Return exactly the lines below, starting with the one that has "def decodeNat (bw" and going on through the one that has "R59, R64). -/".

------------------------------------

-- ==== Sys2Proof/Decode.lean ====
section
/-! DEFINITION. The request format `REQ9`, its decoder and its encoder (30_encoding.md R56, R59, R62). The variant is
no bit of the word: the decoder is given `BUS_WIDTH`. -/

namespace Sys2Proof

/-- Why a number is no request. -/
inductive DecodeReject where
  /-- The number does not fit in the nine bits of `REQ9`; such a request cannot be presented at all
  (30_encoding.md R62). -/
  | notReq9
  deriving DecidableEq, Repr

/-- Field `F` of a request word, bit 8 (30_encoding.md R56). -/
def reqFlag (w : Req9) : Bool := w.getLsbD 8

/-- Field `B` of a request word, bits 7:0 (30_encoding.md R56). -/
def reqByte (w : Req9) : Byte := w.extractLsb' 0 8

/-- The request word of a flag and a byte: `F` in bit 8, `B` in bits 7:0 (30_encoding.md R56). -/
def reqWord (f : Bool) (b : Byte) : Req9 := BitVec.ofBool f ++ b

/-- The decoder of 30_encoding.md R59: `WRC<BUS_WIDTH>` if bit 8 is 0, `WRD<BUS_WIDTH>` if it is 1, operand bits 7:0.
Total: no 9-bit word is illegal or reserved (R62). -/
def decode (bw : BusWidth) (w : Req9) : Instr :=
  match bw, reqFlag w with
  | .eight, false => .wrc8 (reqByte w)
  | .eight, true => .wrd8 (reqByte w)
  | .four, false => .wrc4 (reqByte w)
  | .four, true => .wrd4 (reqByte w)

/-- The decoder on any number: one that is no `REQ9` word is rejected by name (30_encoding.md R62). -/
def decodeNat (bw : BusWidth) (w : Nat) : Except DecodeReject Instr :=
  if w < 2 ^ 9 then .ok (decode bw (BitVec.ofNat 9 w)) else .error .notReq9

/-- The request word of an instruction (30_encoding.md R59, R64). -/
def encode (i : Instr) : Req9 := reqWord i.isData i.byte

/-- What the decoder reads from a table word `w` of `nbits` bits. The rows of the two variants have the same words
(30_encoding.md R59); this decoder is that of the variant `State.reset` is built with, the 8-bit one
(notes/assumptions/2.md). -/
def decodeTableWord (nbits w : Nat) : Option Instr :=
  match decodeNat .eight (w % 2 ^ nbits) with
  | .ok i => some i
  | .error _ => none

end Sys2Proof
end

------------------------------------

Result of the task:
def decodeNat (bw : BusWidth) (w : Nat) : Except DecodeReject Instr :=
  if w < 2 ^ 9 then .ok (decode bw (BitVec.ofNat 9 w)) else .error .notReq9

/-- The request word of an instruction (30_encoding.md R59, R64). -/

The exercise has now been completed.